HIGH RESOLUTION 4-DIMENSIONAL FLUORESCENCE MICROSCOPY

高分辨率 4 维荧光显微镜

• 批准号: 6387272
• 负责人: WALTER A. CARRINGTON
• 金额: $ 27.13万
• 依托单位: UNIV OF MASSACHUSETTS MED SCH WORCESTER
• 依托单位国家: 美国
• 财政年份: 2000
• 资助国家: 美国
• 起止时间: 2000-07-01 至 2003-06-30
• 项目状态: 已结题
• 来源: https://reporter.nih.gov/project-details/6387272
• 关键词: bioengineering /biomedical engineering; bioimaging /biomedical imaging; biomedical equipment development; cell components; charge coupled device camera; computer program /software; computer system design /evaluation; fluorescence microscopy; green fluorescent proteins; image enhancement; video recording system

The Green Fluorescent Protein (GFP) has presented great opportunities for the use of fluorescence for the study of dynamic cellular processes in living cells. It has also presented great challenges for imaging technologies. This Bioengineering Research Grant proposes to develop a high resolution, high-speed fluorescence microscope for imaging single molecules or small aggregates of molecules moving at the speeds of molecular motors. This instrument will provide 3-D movies with the high temporal and spatial resolution that is needed for live cell imaging. It will be based on a fast, sensitive, low noise 640 x 480 CCD camera, wide field illumination and fast focus change. Spatial resolution of 100 nanometers (transverse) will be obtained by the use of computational methods called image restoration or deconvoluion. It will obtain images at rates of 94 frames per second for full frames images and faster for smaller images (188 frames/second) with 65 percent quantum efficiency and 8.5 electron readout noise. It will obtain 3-D images at rates up to 36 high-resolution 3-D images per second. High pixel rates are needed to provide an image at the speeds needed to follow motion at speeds up to 1 to 2 microns per second. This camera operates at about 30 Megapixels/sec, but since the whole sample is illuminated for the full frame time, fluorescence saturation does not limit signals. Signal levels in scanning confocal microscopes are severely limited by fluorescence saturation at these scanning rates. Sensitivity will be high enough to detect and image single molecules in a cultured cell's cytoplasm and to detect and image small clusters of proteins in parts of the cell with higher auto-fluorescence. Fluorescence will be calibrated so that small numbers of fluorescent proteins can be accurately counted. Imaging protocols will be developed and tested for optimizing the tasks of detecting, imaging and counting small numbers of proteins whether stationary or in motion at the speeds of molecular motors. This system will produce one gigabyte of data in less than 20 seconds. Software will be developed for proving nearly instantaneous feedback to the experimenter on the quality of this large stream of data. Sophisticated image restoration, volume visualization and data analysis software will be provided at the microscope for this purpose.

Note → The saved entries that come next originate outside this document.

-- ==== Sys2Proof/Machine/Emit.lean ====
section
/-! DEFINITION. Claims, safe state and degraded operation, the emitters with their sealed telegrams, and health events (chapter
09, R785). -/

namespace Sys2Proof.Machine

/-! ## SAFE_STS and the guards' status -/

def safeFlag (d : Dev) (i : Nat) : Bool := flag d Reg.safeSts i
def setSafe (d : Dev) (i : Nat) (b : Bool) : Dev := setFlag d Reg.safeSts i b
def guardsStarted (d : Dev) : Bool := safeFlag d 17
def claim (d : Dev) (g : Nat) : Nat := fld d Reg.safeSts (4 * g) 4

/-- The settings in force: the registers once the guards run, the committed image for the hardwired path before (Table 09-15). -/
def stopCfg (d : Dev) : Nat :=
  if guardsStarted d then rd d Reg.safeStopCfg else if d.safe.armedHk then d.safe.hk.new.stopCfg else rd d Reg.safeStopCfg

def tpFilter (d : Dev) : Nat := bits (stopCfg d) 1 10
/-- `DISC` in ticks of 10 µs. -/
def discTicks (d : Dev) : Nat := bits (stopCfg d) 11 10 * 100
def stopRepeat (d : Dev) : Nat := bits (stopCfg d) 21 10 * 100 * ps_us

def defClaim (d : Dev) (g : Nat) : Nat := bits (rd d Reg.safeDegradeCfg) (18 + 4 * g) 4

/-- A notification of kind 1 (Table 12-7). -/
def noteSafe (d : Dev) : Dev :=
  note d 1 (toLe 4 (rd d Reg.safeSts) ++ toLe 4 (rd d (Reg.guardSts 0)) ++ toLe 4 (rd d (Reg.guardSts 1)))

/-- Arguments [4–7] `SAFE_STS` of a record with a first byte. -/
def safeArgs (d : Dev) (b c : Nat) : List Byte := toLe 1 b ++ toLe 1 c ++ zeros 2 ++ toLe 4 (rd d Reg.safeSts)

/-- A health event of code h (R785). -/
def healthEvent (d : Dev) (h : Nat) (args : List Byte) : Dev :=
  note (bb d 41 (0x40 + h) args) 9 (toLe 2 h ++ toLe 2 0 ++ (padTo 16 args).take 12)

/-! ## Safe state and degraded operation (R502, R511, R518) -/

/-- Latch a cause that forces a claim (Table 09-14). -/
def latchCause (d : Dev) (g cause : Nat) : Dev := setFlag (setFlag d (Reg.guardSts g) cause true) (Reg.guardSts g) 11 false

/-- A claim becomes 0 by hardware, without the refresh that follows. On a guard that is forced already its proof tests keep their times
(R514). -/
def forceDown (d : Dev) (g : Nat) : Dev :=
  let was := claim d g
  let d := setGuard d g fun k =>
    if was ≠ 0 ∨ (k.forcedAt = none ∧ k.failedAt = none) then { k with forcedAt := some d.now, failedAt := none } else k
  if was = 0 then d
  else
    let d := setFld d Reg.safeSts (4 * g) 4 0
    let d := bb (cnt d Reg.safeFaultEvc) (38 + g) 0x10 (toLe 1 g ++ toLe 1 was ++ zeros 2 ++ toLe 4 (rd d (Reg.guardSts g)))
    mramTrigger d 3

/-- A cause of Table 09-4 is latched and forces a claim. -/
def dropClaim (d : Dev) (g cause : Nat) : Dev := forceDown (latchCause d g cause) g

/-- Firmware posts the notification of a claim forced (Table 12-7), once the flags have followed. -/
def noteForced (was : Nat) (d : Dev) : Dev := if was = 0 then d else noteSafe d

/-- Safe state, degraded operation and the degrade timer follow the claims; an entry to or exit from safe state is recorded. -/
def claimFlags (d : Dev) : Dev :=
  let a := claim d 0
  let b := claim d 1
  let safe := decide (a = 0 ∧ b = 0)
  let was := safeFlag d 8
  let deg := decide ((a = 0) ≠ (b = 0))
  let d := setSafe (setSafe d 8 safe) 9 deg
  let d := d.onSafe fun s => { s with degradeFrom := if deg then some (s.degradeFrom.getD d.now) else none }
  if safe && !was then noteSafe (mramTrigger (bb (cnt d Reg.safeFaultEvc) 41 0x11 (safeArgs d 1 0)) 2)
  else if was && !safe then bb d 41 0x11 (safeArgs d 0 0)
  else d

/-! ## Telegrams (R533 to R541) -/

/-- Trigger kinds that are active: bit 0 stop, 1 thermal trip, 2 safe state. -/
def activeKinds (d : Dev) : Nat := b2n (safeFlag d 10) + 2 * b2n (safeFlag d 21) + 4 * b2n (safeFlag d 8)

/-- Emitters that emit: guards A and B by their heartbeat, and the hardwired path. -/
def emitters (d : Dev) : List Nat :=
  (List.range 3).filter fun e => safeFlag d (18 + e) && (if e = 2 then d.safe.armedHk else guardsStarted d)

/-- A frame in transmission is cut short once 60 bytes at least have been sent, those of its fragments among them, how many more the
manual leaves open, and ended with the inverted FCS. A frame of no more than 60 bytes has ended by then. -/
def cutFrame (d : Dev) (p : Nat) (pre : Bool) (id : Nat) : Dev :=
  match copyOf d id with
  | none => d
  | some c =>
    let l := copyBytes d c
    if c.cls = 7 ∨ c.loc ≠ .sending ∨ l.length ≤ 60 then d
    else
      let (r, d) := fresh d
      let lo := max c.fragBytes 60
      let n := lo + r % (max lo (l.length - 4) + 1 - lo)
      let d := pcnt48 (pcnt (osCnt d p Reg.osStopTrunc) p Reg.txCorked) p Reg.txBytesAll (n + 4)
      removeCopy (putOut d p (wireLead pre (egrOf d p).smd c.frags) ((badFcs (l.take n)).drop c.fragBytes)) id

/-- The output stage ends what an offered telegram finds in transmission (R537): TC7 and control frames finish. -/
def cutShort (d : Dev) (p : Nat) : Dev :=
  let d := preemptNow d p
  let e := egrOf d p
  let d := match e.preempt with
    | some id => if mmActive d p then d else cutFrame d p true id
    | none => d
  match e.express with
  | some id => cutFrame d p false id
  | none => d

/-- Offer telegram j on its port (R536, R830). -/
def offerTele (d : Dev) (j : Nat) (t : Tele) : Dev :=
  let recent := match tfind d.safe.teleAt j with
    | some x => decide (d.now < x + stopRepeat d / 2)
    | none => false
  if portDead d t.port || recent || (egrOf d t.port).tele.contains j then d
  else cutShort (setEgr d t.port fun e => { e with tele := e.tele ++ [j] }) t.port

/-- A seal mismatch at an emitter: the telegram is skipped, counted and recorded, and a guard's claim is forced (R535). -/
def sealError (j : Nat) (d : Dev) (e : Nat) : Dev :=
  let d := if e = 2 then cnt d Reg.hkSealErr else cnt d (Reg.guard e + Reg.gSealErr)
  let d := bb d (if e = 2 then 41 else 38 + e) 0x14 (toLe 1 e ++ toLe 1 j)
  if e = 2 then d else noteForced (claim d e) (claimFlags (dropClaim d e 3))

/-- Emitter e emits telegram j from its own copy while an active trigger matches it, once its seal has been checked (R534, R535). -/
def emitFrom (j : Nat) (d : Dev) (e : Nat) : Dev :=
  match tfind (telesNow d e) j with
  | none => d
  | some t => if t.kind &&& activeKinds d = 0 then d else if sealGood j t then offerTele d j t else sealError j d e

/-- Emit one telegram from every emitter. -/
def emitTele (d : Dev) (j : Nat) : Dev := (emitters d).foldl (emitFrom j) d

/-- Telegrams whose kind matches a set of triggers in some emitter's copy, ascending. -/
def telesOf (d : Dev) (kinds : Nat) : List Nat :=
  (List.range 64).filter fun j => [0, 1, 2].any fun e => ((tfind (telesNow d e) j).map fun t => decide (t.kind &&& kinds ≠ 0)).getD false

/-- A telegram is emitted, and repeats from its first emission (R539, R540); one that repeats already, by another trigger, is sent once
per repetition and goes on as it does. -/
def startTele (d : Dev) (j : Nat) : Dev :=
  if (tfind d.safe.teleDue j).isSome then d
  else (emitTele d j).onSafe fun s => { s with teleDue := tins s.teleDue j (d.now + stopRepeat d) }

/-- Telegrams of some kinds are emitted. -/
def startTeles (d : Dev) (kinds : Nat) : Dev :=
  if emitters d = [] then d else (telesOf d kinds).foldl startTele d

/-- After emissions that may have forced claims: an entry to safe state is a trigger of its own (R535, R540). -/
def sealSafe (was : Bool) (d : Dev) : Dev := if safeFlag d 8 && !was then startTeles d 4 else d

/-- A trigger becomes active. -/
def triggerOn (d : Dev) (kinds : Nat) : Dev := sealSafe (safeFlag d 8) (startTeles d kinds)

/-- Repetition ends for telegrams that match no active trigger. -/
def triggerOff (d : Dev) : Dev :=
  let keep := telesOf d (activeKinds d)
  d.onSafe fun s => { s with teleDue := s.teleDue.filter fun e => keep.contains e.1 }

/-- The telegrams in force have changed: those that no active trigger matches end, and new ones that match one begin. -/
def renewTeles (d : Dev) : Dev :=
  let d := triggerOff d
  triggerOn d (activeKinds d)

/-- The telegrams that fall due next are emitted again. -/
def telegramRepeat (d : Dev) : Dev :=
  match d.safe.teleDue with
  | [] => d
  | e :: r =>
    let d := reach d (r.foldl (fun a x => min a x.2) e.2)
    let due := (d.safe.teleDue.filter fun x => decide (x.2 ≤ d.now)).map (·.1)
    sealSafe (safeFlag d 8)
      (due.foldl (fun d j => emitTele (d.onSafe fun s => { s with teleDue := tmod 0 s.teleDue j (· + stopRepeat d) }) j) d)

def execTelegramRepeat (s : State) : Host.Outcome State Fault Refusal := s.runIf Instr.telegramRepeat.wf telegramRepeat

/-! ## Claims (R502, R512, R520 to R522) -/

/-- Claims have changed: the flags follow, and the telegrams of kind "safe state" begin or end (R522, R540). -/
def refreshClaims (d : Dev) : Dev :=
  let was := safeFlag d 8
  let d := claimFlags d
  if safeFlag d 8 && !was then triggerOn d 4 else if was && !safeFlag d 8 then triggerOff d else d

def setClaim (d : Dev) (g v : Nat) : Dev := refreshClaims (setFld d Reg.safeSts (4 * g) 4 v)

/-- Force a guard's claim to 0 (R502). -/
def forceClaim (d : Dev) (g cause : Nat) : Dev := noteForced (claim d g) (refreshClaims (dropClaim d g cause))

/-- The temperature of guard g's island departs from its specification, 0 to 105 °C (Table 00-2), or is back within it: a departure
forces the claim, and as Table 09-14 has no bit for it latches none (R482, log entry 52). -/
def guardTemp (d : Dev) (g : Nat) (out : Bool) : Dev :=
  if (guardOf d g).hot = out then d
  else
    let d := setGuard d g fun k => { k with hot := out }
    if out then noteForced (claim d g) (refreshClaims (forceDown (setFlag d (Reg.guardSts g) 11 false) g)) else d

/-- A cause of Table 09-4 arises: before the guards have started, too, it is latched. -/
def claimForce (g cause : Nat) (d : Dev) : Dev := if alive d then forceClaim d g cause else d

def execClaimForce (guard cause : Nat) (s : State) : Host.Outcome State Fault Refusal :=
  s.runIf (Instr.claimForce guard cause).wf (claimForce guard cause)

/-- When degraded operation will have lasted the `DEGRADE_LIMIT` in force. -/
def degradeEnd (d : Dev) : Option Nat := d.safe.degradeFrom.map (· + rd d Reg.safeDegradeCfg % 2 ^ 18 * ps_s)

/-- The degraded limit expires for the surviving guard (R512). -/
def degradeLimitExpiry (d : Dev) : Dev :=
  match degradeEnd d with
  | none => d
  | some t =>
    let d := reach d t
    forceClaim d (if claim d 0 ≠ 0 then 0 else 1) 8

/-- The level of `SAFE_STATE_N`: low while `RESET_N` is low, until the guards have started, and in safe state (R520). -/
def safeStateN (d : Dev) : Bool := d.pins.resetN && guardsStarted d && !safeFlag d 8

绿色荧光蛋白（GFP）表现出色 使用荧光进行动态细胞研究的机会 活细胞中的过程。它也提出了成像的巨大挑战 技术。这项生物工程研究补助金建议发展高 分辨率，高速荧光显微镜，用于成像单分子或 小分子的小聚集体以分子电动机的速度移动。这 乐器将提供3-D电影的时间和空间 活细胞成像所需的分辨率。它将基于快速 敏感，低噪声640 x 480 CCD摄像头，宽场照明和快速 重点更改。 100纳米（横向）的空间分辨率将是 通过使用称为图像修复的计算方法或 Deconvoluion。它将以每秒94帧的速率获得图像 框架图像和更快的较小图像（188帧/秒），速度为65％ 量子效率和8.5电子读数噪声。它将在 每秒最多36个高分辨率3-D图像的速率。 需要高像素率才能以遵循所需的速度提供图像 以每秒1到2微米的速度运动。该相机在大约 30百万像素/秒，但由于整个样品为全帧照亮 时间，荧光饱和度不会限制信号。扫描中的信号水平 共聚焦显微镜受到这些荧光饱和的严重限制 扫描率。 灵敏度将足够高以检测和图像单分子 培养的细胞的细胞质并检测和图像蛋白质的小簇 具有较高自动荧光的细胞部分。荧光将是 经过校准，因此可以准确地进行少量的荧光蛋白 计数。将开发和测试成像协议以优化 检测，成像和计数少量蛋白质的任务是否存在 静止或以分子电动机的速度运动。 该系统将在不到20秒的时间内生成一GB的数据。软件 将开发用于证明对实验者的几乎瞬时反馈 关于这一大数据流的质量。复杂的图像修复， 数量可视化和数据分析软件将在 为此目的的显微镜。